Stored dataset items:
_ _ _ _ _
-- ==== Sys2Proof/Laws/PerInstr.lean ====
section
/-! SUPPORT. Families of statements made once per instruction (LAWS.json). -/

namespace Sys2Proof.Laws

/-- The encoding of an instruction is as many bytes as the length of its row (30_encoding.md R59). -/
def EncodedLength.Statement (i : Instr) : Prop :=
  ∀ cfg : Config, (encode cfg i).length = i.opcode.length

theorem EncodedLength.ldi (a imm : Byte) : EncodedLength.Statement (.ldi a imm) := fun _ => rfl
theorem EncodedLength.mul (a b : Byte) : EncodedLength.Statement (.mul a b) := fun _ => rfl
theorem EncodedLength.prn (a : Byte) : EncodedLength.Statement (.prn a) := fun _ => rfl
theorem EncodedLength.push (a : Byte) : EncodedLength.Statement (.push a) := fun _ => rfl
theorem EncodedLength.pop (a : Byte) : EncodedLength.Statement (.pop a) := fun _ => rfl
theorem EncodedLength.call (a : Byte) : EncodedLength.Statement (.call a) := fun _ => rfl
theorem EncodedLength.ret : EncodedLength.Statement .ret := fun _ => rfl
theorem EncodedLength.add (a b : Byte) : EncodedLength.Statement (.add a b) := fun _ => rfl
theorem EncodedLength.cmp (a b : Byte) : EncodedLength.Statement (.cmp a b) := fun _ => rfl
theorem EncodedLength.jmp (a : Byte) : EncodedLength.Statement (.jmp a) := fun _ => rfl
theorem EncodedLength.jeq (a : Byte) : EncodedLength.Statement (.jeq a) := fun _ => rfl
theorem EncodedLength.jne (a : Byte) : EncodedLength.Statement (.jne a) := fun _ => rfl
theorem EncodedLength.and (a b : Byte) : EncodedLength.Statement (.and a b) := fun _ => rfl
theorem EncodedLength.or (a b : Byte) : EncodedLength.Statement (.or a b) := fun _ => rfl
theorem EncodedLength.xor (a b : Byte) : EncodedLength.Statement (.xor a b) := fun _ => rfl
theorem EncodedLength.shl (a b : Byte) : EncodedLength.Statement (.shl a b) := fun _ => rfl
theorem EncodedLength.shr (a b : Byte) : EncodedLength.Statement (.shr a b) := fun _ => rfl
theorem EncodedLength.mod (a b : Byte) : EncodedLength.Statement (.mod a b) := fun _ => rfl
theorem EncodedLength.not (a : Byte) : EncodedLength.Statement (.not a) := fun _ => rfl
theorem EncodedLength.hlt : EncodedLength.Statement .hlt := fun _ => rfl

end Sys2Proof.Laws
end

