-- ==== Sys2Proof/Tests/Slice0.lean ====
section
/-! SUPPORT. The model's own tests: decoding of words written out from the spec, single-step vectors of 95_test_vectors.md (each
names its vector), and for every statement with hypotheses a concrete input that meets them. -/

namespace Sys2Proof.Tests

open Sys2Proof.Machine

/-- Whether an outcome is a next state that passes a check. -/
def nextIs (o : Host.Outcome State Fault Refusal) (p : State → Bool) : Bool :=
  match o with
  | .next t => p t
  | .fault _ => false
  | .refused _ => false

/-- Whether an outcome is the given refusal. -/
def refusedIs (o : Host.Outcome State Fault Refusal) (r : Refusal) : Bool :=
  match o with
  | .next _ => false
  | .fault _ => false
  | .refused q => decide (q = r)

/-- A Ready engine with code at pc. -/
def startAt (pc : Nat) (code : List Byte) (regs : Vector Byte 8) (fl : Byte) (data : Memory) : State where
  regs := regs
  pc := pc
  fl := fl
  mem := Memory.putBytes data pc code
  runState := .ready
  out := []

/-- Registers R0, R1 as given, the rest 0, SP = 0xF4 (the conventions of 95_test_vectors.md). -/
def r01 (a b : Byte) : Vector Byte 8 := #v[a, b, 0#8, 0#8, 0#8, 0#8, 0#8, 0xF4#8]

/-- R0, R2 and SP as given, the rest 0. -/
def r02sp (a c sp : Byte) : Vector Byte 8 := #v[a, 0#8, c, 0#8, 0#8, 0#8, 0#8, sp]

/-! ### The well-formedness check (R56): one ill-formed term for each operand it looks at -/

theorem test_wellFormed_accepts_r7 : (Instr.add 7#8 0#8).wellFormed = true := by decide
theorem test_wellFormed_refuses_first_operand : (Instr.push 8#8).wellFormed = false := by decide
theorem test_wellFormed_refuses_second_operand : (Instr.add 0#8 8#8).wellFormed = false := by decide
theorem test_wellFormed_ignores_immediate : (Instr.ldi 0#8 255#8).wellFormed = true := by decide

/-! ### Decoding: each word written out bit by bit from R54 and R55, least significant byte first in memory -/

theorem test_decode_ldi : decodeTableWord 24 0b00001000_00000111_10000010 = some (.ldi 7#8 8#8) := by decide
theorem test_decode_mul : decodeTableWord 24 0b00000001_00000000_10100010 = some (.mul 0#8 1#8) := by decide
theorem test_decode_prn : decodeTableWord 16 0b00000011_01000111 = some (.prn 3#8) := by decide
theorem test_decode_push : decodeTableWord 16 0b00000111_01000101 = some (.push 7#8) := by decide
theorem test_decode_pop : decodeTableWord 16 0b00000001_01000110 = some (.pop 1#8) := by decide
theorem test_decode_call : decodeTableWord 16 0b00000010_01010000 = some (.call 2#8) := by decide
theorem test_decode_ret : decodeTableWord 8 0b00010001 = some .ret := by decide
theorem test_decode_add : decodeTableWord 24 0b11111111_00000110_10100000 = some (.add 6#8 255#8) := by decide
theorem test_decode_cmp : decodeTableWord 24 0b00000100_00000101_10100111 = some (.cmp 5#8 4#8) := by decide
theorem test_decode_jmp : decodeTableWord 16 0b00001000_01010100 = some (.jmp 8#8) := by decide
theorem test_decode_jeq : decodeTableWord 16 0b00000001_01010101 = some (.jeq 1#8) := by decide
theorem test_decode_jne : decodeTableWord 16 0b00000001_01010110 = some (.jne 1#8) := by decide
theorem test_decode_and : decodeTableWord 24 0b00000010_00000001_10101000 = some (.and 1#8 2#8) := by decide
theorem test_decode_or : decodeTableWord 24 0b00000010_00000001_10101010 = some (.or 1#8 2#8) := by decide
theorem test_decode_xor : decodeTableWord 24 0b00000010_00000001_10101011 = some (.xor 1#8 2#8) := by decide
theorem test_decode_shl : decodeTableWord 24 0b00000010_00000001_10101100 = some (.shl 1#8 2#8) := by decide
theorem test_decode_shr : decodeTableWord 24 0b00000010_00000001_10101101 = some (.shr 1#8 2#8) := by decide
theorem test_decode_mod : decodeTableWord 24 0b00000010_00000001_10100100 = some (.mod 1#8 2#8) := by decide
theorem test_decode_not : decodeTableWord 16 0b10000001_01101001 = some (.not 129#8) := by decide
theorem test_decode_hlt : decodeTableWord 8 0b00000001 = some .hlt := by decide
theorem test_decode_refuses_zero : decodeTableWord 8 0x00 = none := by decide
theorem test_decode_refuses_neighbour : decodeTableWord 24 0x080083 = none := by decide
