-- ==== Sys2Proof/Machine/FrameTrimmer.lean ====
section
/-!
DEFINITION. The FrameTrimmer: the stage TRIM (43_frame_trimmer.md R175).
-/

namespace Sys2Proof.Machine

/-- Bytes `0 .. n-1` of the frame, byte `k` from the bits at offsets 1 to 8 of its byte frame. -/
def trimBytes (bit : Nat → Bool) (start : Nat) : Nat → Memory Byte → Memory Byte
  | 0, m => m
  | n + 1, m => (trimBytes bit start n m).write n (packByte bit (start + Config.byteBits * n + 1))

/-- TRIM's assignments (43_frame_trimmer.md R175). -/
def State.trimmed (s : State) (p : DeviceProfile) : State :=
  { s with frame := trimBytes s.readBit s.start p.len s.frame, result := none }

/-- TRIM (43_frame_trimmer.md R175); the highest index it reads is `start + 10*P.N - 2` (20_memory.md R68). -/
def execTrim (s : State) : Host.Outcome State Fault Refusal :=
  withProfile s fun p =>
    if s.start + Config.byteBits * p.len < s.blen + 2 then .next (s.trimmed p) else .fault .bitIndexOutOfRange

end Sys2Proof.Machine
end

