-- ==== Sys2Proof/Certificates/Slice0/Obligations.lean ====
section
/-!
DEFINITION. The statements for the provers. A frame is written `t = { s with f := t.f, ... }`: only the fields named
there may differ. "Derived" and "stated" are as OBLIGATIONS.json says; a docstring names the log entry where a
clause is the model's own choice.
-/

open Sys2Proof Sys2Proof.Machine

/-! ### Events, encoding, decoding -/

/-- The block takes the oldest pending event and runs its operation on the state without it; a word that is no event is
refused; with no event pending nothing happens (model's choice: log entry 1). -/
def Obligations.StepRunsTheDecodedEvent : Prop :=
  ∀ s : State,
    (s.inbox = [] → step s = .next s) ∧
    ∀ w rest, s.inbox = w :: rest →
      (∀ i, decode s.par.widths (.evt w) = .ok i → step s = exec i { s with inbox := rest }) ∧
      (∀ e, decode s.par.widths (.evt w) = .error e → step s = .refused (.undecodable e))

/-- Words written out from the code tables (30_encoding.md R91, R97, R99) decode to the operations they stand for; the
places of the event operands are the model's choice (log entry 3), read at the default widths (log entries 4, 6). -/
def Obligations.WordsOfTheTablesDecode : Prop :=
  decode Widths.default (.evt 0x00001B5809) = .ok (.edge true 7000) ∧
  decode Widths.default (.evt 0x0000000222) = .ok (.config 0#2 2 1#2) ∧
  decode Widths.default (.evt 0x0000157C03) = .ok (.start 5500) ∧
  decode Widths.default (.evt 0x00061A8004) = .ok (.readReq 400000) ∧
  decode Widths.default (.evt 0x00015F9005) = .ok (.poll 90000) ∧
  decode Widths.default (.evt 0x000000011E) = .ok (.getField 3#3 1) ∧
  decode Widths.default (.stg 0b000#3) = .ok .assemble ∧ decode Widths.default (.stg 0b101#3) = .ok .commit ∧
  decode Widths.default (.pc 0b0001#4) = .ok (.sw true) ∧ decode Widths.default (.pc 0b0010#4) = .ok (.dw false) ∧
  decode Widths.default (.pc 0b0101#4) = .ok (.sh true) ∧ decode Widths.default (.pc 0b0110#4) = .ok (.bt false) ∧
  decode Widths.default (.pc 0b1001#4) = .ok (.ld true) ∧ decode Widths.default (.pc 0b1010#4) = .ok (.lt false)

/-- Every operation that can be written is read back from its word (30_encoding.md R90, R91, R97, R99; the event word
above its code is the model's choice, log entry 3). -/
def Obligations.DecodeOfEncodeIsIdentity : Prop :=
  ∀ (W : Widths) (i : Instr), i.wellFormed W = true → decode W (encode i) = .ok i

/-- Every word that decodes is the word of its operation: no two words mean the same and no bit is ignored. Of the PC and STG
words this is 30_encoding.md R90, R91, R99; of the event words it is the model's own layout, in which a bit that holds no
operand is refused when it is 1 (DESIGN CHOICE, log entry 3). -/
def Obligations.EncodeOfDecodeIsIdentity : Prop :=
  ∀ (W : Widths) (w : OpWord) (i : Instr), decode W w = .ok i → encode i = w ∧ i.wellFormed W = true

/-- Event codes 0 and 7, stage codes 6 and 7 and class codes 6 and 7 are refused by name, and so is an event whose `now`,
`pin` or `index` is wider than its parameter says (46_sequencer.md R230, 41_frame_assembler.md R151; that such a word
exists at all is the model's layout, log entry 3). -/
def Obligations.ReservedCodesAreRefused : Prop :=
  (∀ (s : State) (w : EventWord) (rest : List EventWord), s.inbox = w :: rest →
    w % 8 = 0 ∨ w % 8 = 7 →
    step s = .refused (.undecodable (.reservedEvent (w % 8)))) ∧
  (∀ (W : Widths) (i : Instr), isEvent i → i.wellFormed W = false →
    decode W (encode i) = .error .operandOutOfRange) ∧
  (∀ W : Widths, decode W (.stg 6#3) = .error (.reservedStage 6) ∧ decode W (.stg 7#3) = .error (.reservedStage 7)) ∧
  (∀ (W : Widths) (c : PulseCode), codeClass c = 6#3 ∨ codeClass c = 7#3 →
    decode W (.pc c) = .error (.reservedClass (codeClass c).toNat)) ∧
  (∀ s : State, s.configured = true → 1 ≤ s.profile.cap →
    codeClass (s.readCode 0) = 6#3 ∨ codeClass (s.readCode 0) = 7#3 →
    exec .assemble s = .refused .reservedPulseCode)

/-! ### Reset -/

/-- The reset state holds what 10_state.md R41's table gives, and its phase is Idle. What it holds elsewhere is the
model's choice (log entry 8) and no part of this statement. -/
def Obligations.ResetHoldsTheResetTable : Prop :=
  State.reset.IsReset ∧ State.reset.phase = .idle

/-- From any state the spec's reset allows, whatever the unspecified registers hold, the invariant holds
(10_state.md R37, R41). -/
def Obligations.EveryResetStateMeetsTheInvariant : Prop :=
  ∀ s : State, s.IsReset → s.Inv

/-! ### EDGE and the classifier -/

/-- EDGE while not armed changes `lastEdgeTime` and nothing else (40_edge_sampler.md R122, R123). -/
def Obligations.EdgeWhileUnarmedMovesOnlyTheTimestamp : Prop :=
  ∀ (s : State) (level : Bool) (now : Time), s.armed = false →
    exec (.edge level now) s = .next { s with lastEdgeTime := now }

/-- EDGE while armed stores exactly one code at `buf[wr]`, its class that of the interval since the last EDGE and its
level the operand's, moves `wr` on by one, and clears `armed` exactly when the buffer is now full
(40_edge_sampler.md R120, R121, R122, R125, R126). -/
def Obligations.EdgeWhileArmedAppendsTheClassifiedCode : Prop :=
  ∀ (s : State) (level : Bool) (now : Time),
    s.armed = true → s.configured = true → s.wr < s.profile.cap →
    ∃ t, exec (.edge level now) s = .next t ∧
      t = { s with lastEdgeTime := now, buf := t.buf, wr := s.wr + 1, armed := t.armed } ∧
      (t.armed = false ↔ s.wr + 1 = s.profile.cap) ∧
      codeLevel (t.readCode s.wr) = level ∧
      codeClass (t.readCode s.wr) = (classify (interval s.par.widths.time now s.lastEdgeTime) s.profile).code ∧
      ∀ i, i ≠ s.wr → t.readCode i = s.readCode i

/-- For a well-formed profile the six classes are the six bands of 40_edge_sampler.md R124, tests in its order (a double
band that reaches `2 * minDouble` ends there). -/
def Obligations.ClassifyIsThePartition : Prop :=
  ∀ (W : Nat) (p : DeviceProfile) (dt : Nat), p.wellFormed W = true →
    (classify dt p = .sh ↔ dt < p.minSingle) ∧
    (classify dt p = .sw ↔ p.minSingle ≤ dt ∧ dt ≤ p.maxSingle) ∧
    (classify dt p = .bt ↔ p.maxSingle < dt ∧ dt < p.minDouble) ∧
    (classify dt p = .dw ↔ p.minDouble ≤ dt ∧ dt ≤ p.maxDouble ∧ dt < 2 * p.minDouble) ∧
    (classify dt p = .ld ↔ p.maxDouble < dt ∧ dt < 2 * p.minDouble) ∧
    (classify dt p = .lt ↔ 2 * p.minDouble ≤ dt)

/-- The interval between two timestamps `d` apart on a counter of `W` bits is `d` modulo `2^W`, across a wrap of the counter
too, so a pause of `2^W` or more aliases (40_edge_sampler.md R121, 70_reset_and_hazards.md R284). It holds for every width
W; that W is 32 is the value of the parameter at reset only (PRESUMED, log entry 6). -/
def Obligations.IntervalsAreModular : Prop :=
  ∀ (W : Nat) (t : Time) (d : Nat), interval W ((t + d) % 2 ^ W) t = d % 2 ^ W

/-! ### PulseCodes -/

/-- SW emits one half-bit, its level (41_frame_assembler.md R141, R148). -/
def Obligations.SwEmitsItsLevel : Prop :=
  ∀ (s : State) (L : Bool), s.configured = true → s.hc < 2 * s.profile.cap →
    ∃ t, exec (.sw L) s = .next t ∧ Emitted s t [L] ∧
      t = { s with hc := t.hc, bits := t.bits, pos := s.pos + 1, result := none }

/-- DW emits two half-bits, the complement of its level and then its level (41_frame_assembler.md R142, R148). -/
def Obligations.DwEmitsComplementThenLevel : Prop :=
  ∀ (s : State) (L : Bool), s.configured = true → s.hc + 1 < 2 * s.profile.cap →
    ∃ t, exec (.dw L) s = .next t ∧ Emitted s t [!L, L] ∧
      t = { s with hc := t.hc, bits := t.bits, pos := s.pos + 1, result := none }

/-- SH, BT and LD emit nothing; in slot 0 they count nothing, elsewhere they count one anomaly, and the fifth counted one
aborts ASSEMBLE (41_frame_assembler.md R143, R144, R145, R147, R149). -/
def Obligations.AnomaliesCountAndTheFifthAborts : Prop :=
  ∀ (s : State) (L : Bool) (i : Instr), i = .sh L ∨ i = .bt L ∨ i = .ld L →
    (s.pos = 0 → exec i s = .next { s with pos := 1, result := none }) ∧
    (s.pos ≠ 0 → s.ac < 4 → exec i s = .next { s with ac := s.ac + 1, pos := s.pos + 1, result := none }) ∧
    (s.pos ≠ 0 → 4 ≤ s.ac → exec i s = .next { s with ac := s.ac + 1, result := some .anomalyOverrun })

/-- LT right after DW1 is a merged anomaly and emits 0, 1 whatever its own level; in slot 0 it emits its level once when
SEED_EMIT is true and nothing otherwise; anywhere else it counts as an anomaly (41_frame_assembler.md R146, R147, R149). -/
def Obligations.LtMergesSeedsOrCounts : Prop :=
  ∀ (s : State) (L : Bool),
    (s.pos ≠ 0 → s.readCode (s.pos - 1) = composeCode .dw true → s.configured = true →
      s.hc + 1 < 2 * s.profile.cap →
      ∃ t, exec (.lt L) s = .next t ∧ Emitted s t [false, true] ∧
        t = { s with hc := t.hc, bits := t.bits, pos := s.pos + 1, result := none }) ∧
    (s.pos = 0 → s.par.seedEmit = true → s.configured = true → s.hc < 2 * s.profile.cap →
      ∃ t, exec (.lt L) s = .next t ∧ Emitted s t [L] ∧
        t = { s with hc := t.hc, bits := t.bits, pos := 1, result := none }) ∧
    (s.pos = 0 → s.par.seedEmit = false → exec (.lt L) s = .next { s with pos := 1, result := none }) ∧
    (s.pos ≠ 0 → s.readCode (s.pos - 1) ≠ composeCode .dw true → s.ac < 4 →
      exec (.lt L) s = .next { s with ac := s.ac + 1, pos := s.pos + 1, result := none }) ∧
    (s.pos ≠ 0 → s.readCode (s.pos - 1) ≠ composeCode .dw true → 4 ≤ s.ac →
      exec (.lt L) s = .next { s with ac := s.ac + 1, result := some .anomalyOverrun })

/-! ### ASSEMBLE -/

/-- `n` slots from `pos` on, each run by exec as the operation its code decodes to, ending at an abort. -/
def slotsByExec : Nat → State → Host.Outcome State Fault Refusal
  | 0, s => .next s
  | n + 1, s =>
    match decode s.par.widths (.pc (s.readCode s.pos)) with
    | .error _ => .refused .reservedPulseCode
    | .ok i => andThen (exec i s) fun t => if t.result = none then slotsByExec n t else .next t

/-- ASSEMBLE starts at slot 0 with `hc` and `ac` at 0, reads slots 0 to CAP-1 in order and runs each as the PulseCode
operation it decodes to, up to an abort; then it sets `blen` to `hc div 2`, or leaves `bits` and `blen` open after an abort
(41_frame_assembler.md R140, R149, R150; free values, log entry 10). -/
def Obligations.AssembleRunsEachSlotsPulseCode : Prop :=
  ∀ s : State, s.configured = true →
    exec .assemble s =
      andThen (slotsByExec s.profile.cap { s with hc := 0, ac := 0, pos := 0, result := none }) fun t =>
        .next (if t.result = none then { t with blen := t.hc / 2 } else t.loseBits s.profile.cap)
_ _ _ _ _
[Instructions to follow]
From the data above, return every line from the line that has "(43_frame_trimmer.md R175). -/" up to and including the line that has "withProfile s fun p =>", exactly.

[Exercise response]
/-- TRIM's assignments (43_frame_trimmer.md R175). -/
def State.trimmed (s : State) (p : DeviceProfile) : State :=
  { s with frame := trimBytes s.readBit s.start p.len s.frame, result := none }

/-- TRIM (43_frame_trimmer.md R175); the highest index it reads is `start + 10*P.N - 2` (20_memory.md R68). -/
def execTrim (s : State) : Host.Outcome State Fault Refusal :=
  withProfile s fun p =>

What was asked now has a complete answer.